[Dataset extract]
def z1 : State := (two (chT (crec 1 0 0 7 9 7 3 1 99 20 5) Chan.invalid 0x108))
def z2 : State := (two (chT (crec 0 1 0 7 8 7 3 1 99 20 5) { Chan.invalid with v := true, recvEnd := true, buf := [[]] }))

def z3 : State := (two (chT (crec 0 1 0 7 8 7 3 1 99 20 5) { Chan.invalid with v := true, recvEnd := true }))
def z4 : State := (two (chT (crec 0 1 0 7 8 7 3 1 99 20 5 8) { Chan.invalid with v := true, recvEnd := true }))

def z5 : State := (two (chT (crec 1 0 0 7 9 7 3 1 99 20 5) Chan.invalid))
def z6 : State := (two (chT (crec 1 1 0 7 8 7 3 1 99 20 5) Chan.invalid))

def z7 : State := (two { chT (crec 1 0 0 7 9 7 3 1 99 20 5) Chan.invalid with spmBad := [0x100] })
def z8 : State := (two (cT Chan.invalid))

def z9 : State := (two (cT (op_ false 7 3 [])))
def z10 : State := (two (cT (op_ false 7 0 [] 0)))

def z11 : State := (two (cT (op_ false 7 3 [] (-1))))
def z12 : State := (two (cT (op_ true 7 3 [])))

def z13 : State := (two (cT (op_ true 1 3 [byt 32, byt 32])))
def z14 : State := (two (cT (op_ true 3 3 [byt 32, byt 32])))

def z15 : State := (two (cT (op_ true 6 3 [byt 32, byt 32])))
def z16 : State := (two (cT (op_ false 6 3 [])))

def z17 : State := (two (cT (op_ false 6 3 [byt 2, byt 3])))

theorem met_ChannelsLoad_1 :
    z1.t.isSpec = false ∧ LowestFree z1.t 0 ∧ CanTake z1 p (Reg.s 9) ∧ BitVec.toNat (z1.rdS (Reg.s 1)) % 2 ^ 20 % 16 ≠ 0 :=
  ⟨by decide +kernel, by simp -failIfUnchanged only [LowestFree] <;> decide +kernel, ⟨_, rfl⟩, by decide +kernel⟩

theorem met_ChannelsLoad_211 :
    z2.t.isSpec = false ∧ LowestFree z2.t 0 ∧ CanTake z2 p (Reg.s 9) ∧ BitVec.toNat (z2.rdS (Reg.s 1)) % 2 ^ 20 % 16 = 0 ∧
    z2.t.badWord (BitVec.toNat (z2.rdS (Reg.s 1)) % 2 ^ 20) 16 = none ∧ z2.t.msg.chan[(2 : Fin 64)].v = true ∧
    if z2.t.msg.chan[(2 : Fin 64)].recvEnd = true then z2.t.msg.chan[(2 : Fin 64)].buf ≠ [] else z2.t.msg.chan[(2 : Fin 64)].credits < z2.t.msg.chan[(2 : Fin 64)].depth :=
  ⟨by decide +kernel, by simp -failIfUnchanged only [LowestFree] <;> decide +kernel, ⟨_, rfl⟩, by decide +kernel,
   by decide +kernel, by decide +kernel, by decide +kernel⟩

theorem met_ChannelsLoad_2121 :
    z3.t.isSpec = false ∧ LowestFree z3.t 0 ∧ CanTake z3 p (Reg.s 9) ∧ BitVec.toNat (z3.rdS (Reg.s 1)) % 2 ^ 20 % 16 = 0 ∧
    z3.t.badWord (BitVec.toNat (z3.rdS (Reg.s 1)) % 2 ^ 20) 16 = none ∧
    (¬(z3.t.msg.chan[(2 : Fin 64)].v = true ∧ if z3.t.msg.chan[(2 : Fin 64)].recvEnd = true then z3.t.msg.chan[(2 : Fin 64)].buf ≠ [] else z3.t.msg.chan[(2 : Fin 64)].credits < z3.t.msg.chan[(2 : Fin 64)].depth)) ∧
    z3.t.spmNat false (BitVec.toNat (z3.rdS (Reg.s 1)) % 2 ^ 20) 16 % 2 = 0 ∧
    chanRsv (z3.t.spmNat false (BitVec.toNat (z3.rdS (Reg.s 1)) % 2 ^ 20) 16) = false :=
  ⟨by decide +kernel, by simp -failIfUnchanged only [LowestFree] <;> decide +kernel, ⟨_, rfl⟩, by decide +kernel,
   by decide +kernel, by decide +kernel, by decide +kernel, by decide +kernel⟩

theorem met_ChannelsLoad_21221 :
    z4.t.isSpec = false ∧ LowestFree z4.t 0 ∧ CanTake z4 p (Reg.s 9) ∧ BitVec.toNat (z4.rdS (Reg.s 1)) % 2 ^ 20 % 16 = 0 ∧
    z4.t.badWord (BitVec.toNat (z4.rdS (Reg.s 1)) % 2 ^ 20) 16 = none ∧
    (¬(z4.t.msg.chan[(2 : Fin 64)].v = true ∧ if z4.t.msg.chan[(2 : Fin 64)].recvEnd = true then z4.t.msg.chan[(2 : Fin 64)].buf ≠ [] else z4.t.msg.chan[(2 : Fin 64)].credits < z4.t.msg.chan[(2 : Fin 64)].depth)) ∧
    z4.t.spmNat false (BitVec.toNat (z4.rdS (Reg.s 1)) % 2 ^ 20) 16 % 2 = 0 ∧
    chanRsv (z4.t.spmNat false (BitVec.toNat (z4.rdS (Reg.s 1)) % 2 ^ 20) 16) = true :=
  ⟨by decide +kernel, by simp -failIfUnchanged only [LowestFree] <;> decide +kernel, ⟨_, rfl⟩, by decide +kernel,
   by decide +kernel, by decide +kernel, by decide +kernel, by decide +kernel⟩

theorem met_ChannelsLoad_212221 :
    z5.t.isSpec = false ∧ LowestFree z5.t 0 ∧ CanTake z5 p (Reg.s 9) ∧ BitVec.toNat (z5.rdS (Reg.s 1)) % 2 ^ 20 % 16 = 0 ∧
    z5.t.badWord (BitVec.toNat (z5.rdS (Reg.s 1)) % 2 ^ 20) 16 = none ∧
    (¬(z5.t.msg.chan[(2 : Fin 64)].v = true ∧ if z5.t.msg.chan[(2 : Fin 64)].recvEnd = true then z5.t.msg.chan[(2 : Fin 64)].buf ≠ [] else z5.t.msg.chan[(2 : Fin 64)].credits < z5.t.msg.chan[(2 : Fin 64)].depth)) ∧
    z5.t.spmNat false (BitVec.toNat (z5.rdS (Reg.s 1)) % 2 ^ 20) 16 % 2 = 1 ∧
    z5.chanOk 2 (have __src := Chan.of (z5.t.spmNat false (BitVec.toNat (z5.rdS (Reg.s 1)) % 2 ^ 20) 16); { v := __src.v, recvEnd := __src.recvEnd, qb := __src.qb, etype := __src.etype, peer := __src.peer, pch := __src.pch, depth := __src.depth, size := __src.size, wper := __src.wper, wlen := __src.wlen, w := windowStart (z5.t.spmNat false (BitVec.toNat (z5.rdS (Reg.s 1)) % 2 ^ 20) 16 / 2 ^ 72 % 2 ^ 32) ↑(BitVec.toNat (z5.cyc z5.t)), lat := 2 + 2 * z5.legHops z5.cur (z5.cur / 1024 * 1024 + z5.t.spmNat false (BitVec.toNat (z5.rdS (Reg.s 1)) % 2 ^ 20) 16 / 2 ^ 8 % 2 ^ 10) + (flitsOf (16 * (z5.t.spmNat false (BitVec.toNat (z5.rdS (Reg.s 1)) % 2 ^ 20) 16 / 2 ^ 28 % 2 ^ 5 + 1)) - 1), credits := __src.credits, buf := __src.buf : Chan }) (chanRsv (z5.t.spmNat false (BitVec.toNat (z5.rdS (Reg.s 1)) % 2 ^ 20) 16)) = true :=
  ⟨by decide +kernel, by simp -failIfUnchanged only [LowestFree] <;> decide +kernel, ⟨_, rfl⟩, by decide +kernel,
   by decide +kernel, by decide +kernel, by decide +kernel, by decide +kernel⟩

theorem met_ChannelsLoad_212222 :
    z6.t.isSpec = false ∧ LowestFree z6.t 0 ∧ CanTake z6 p (Reg.s 9) ∧ BitVec.toNat (z6.rdS (Reg.s 1)) % 2 ^ 20 % 16 = 0 ∧
    z6.t.badWord (BitVec.toNat (z6.rdS (Reg.s 1)) % 2 ^ 20) 16 = none ∧
    (¬(z6.t.msg.chan[(2 : Fin 64)].v = true ∧ if z6.t.msg.chan[(2 : Fin 64)].recvEnd = true then z6.t.msg.chan[(2 : Fin 64)].buf ≠ [] else z6.t.msg.chan[(2 : Fin 64)].credits < z6.t.msg.chan[(2 : Fin 64)].depth)) ∧
    z6.t.spmNat false (BitVec.toNat (z6.rdS (Reg.s 1)) % 2 ^ 20) 16 % 2 = 1 ∧
    z6.chanOk 2 (have __src := Chan.of (z6.t.spmNat false (BitVec.toNat (z6.rdS (Reg.s 1)) % 2 ^ 20) 16); { v := __src.v, recvEnd := __src.recvEnd, qb := __src.qb, etype := __src.etype, peer := __src.peer, pch := __src.pch, depth := __src.depth, size := __src.size, wper := __src.wper, wlen := __src.wlen, w := windowStart (z6.t.spmNat false (BitVec.toNat (z6.rdS (Reg.s 1)) % 2 ^ 20) 16 / 2 ^ 72 % 2 ^ 32) ↑(BitVec.toNat (z6.cyc z6.t)), lat := 2 + 2 * z6.legHops z6.cur (z6.cur / 1024 * 1024 + z6.t.spmNat false (BitVec.toNat (z6.rdS (Reg.s 1)) % 2 ^ 20) 16 / 2 ^ 8 % 2 ^ 10) + (flitsOf (16 * (z6.t.spmNat false (BitVec.toNat (z6.rdS (Reg.s 1)) % 2 ^ 20) 16 / 2 ^ 28 % 2 ^ 5 + 1)) - 1), credits := __src.credits, buf := __src.buf : Chan }) (chanRsv (z6.t.spmNat false (BitVec.toNat (z6.rdS (Reg.s 1)) % 2 ^ 20) 16)) = false :=
  ⟨by decide +kernel, by simp -failIfUnchanged only [LowestFree] <;> decide +kernel, ⟨_, rfl⟩, by decide +kernel,
   by decide +kernel, by decide +kernel, by decide +kernel, by decide +kernel⟩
[/Dataset extract]
About this task: Up to and including the line with "def z6 : State", restate the records above word for word from the very first line.

Problem solution:
def z1 : State := (two (chT (crec 1 0 0 7 9 7 3 1 99 20 5) Chan.invalid 0x108))
def z2 : State := (two (chT (crec 0 1 0 7 8 7 3 1 99 20 5) { Chan.invalid with v := true, recvEnd := true, buf := [[]] }))

def z3 : State := (two (chT (crec 0 1 0 7 8 7 3 1 99 20 5) { Chan.invalid with v := true, recvEnd := true }))
def z4 : State := (two (chT (crec 0 1 0 7 8 7 3 1 99 20 5 8) { Chan.invalid with v := true, recvEnd := true }))

def z5 : State := (two (chT (crec 1 0 0 7 9 7 3 1 99 20 5) Chan.invalid))
def z6 : State := (two (chT (crec 1 1 0 7 8 7 3 1 99 20 5) Chan.invalid))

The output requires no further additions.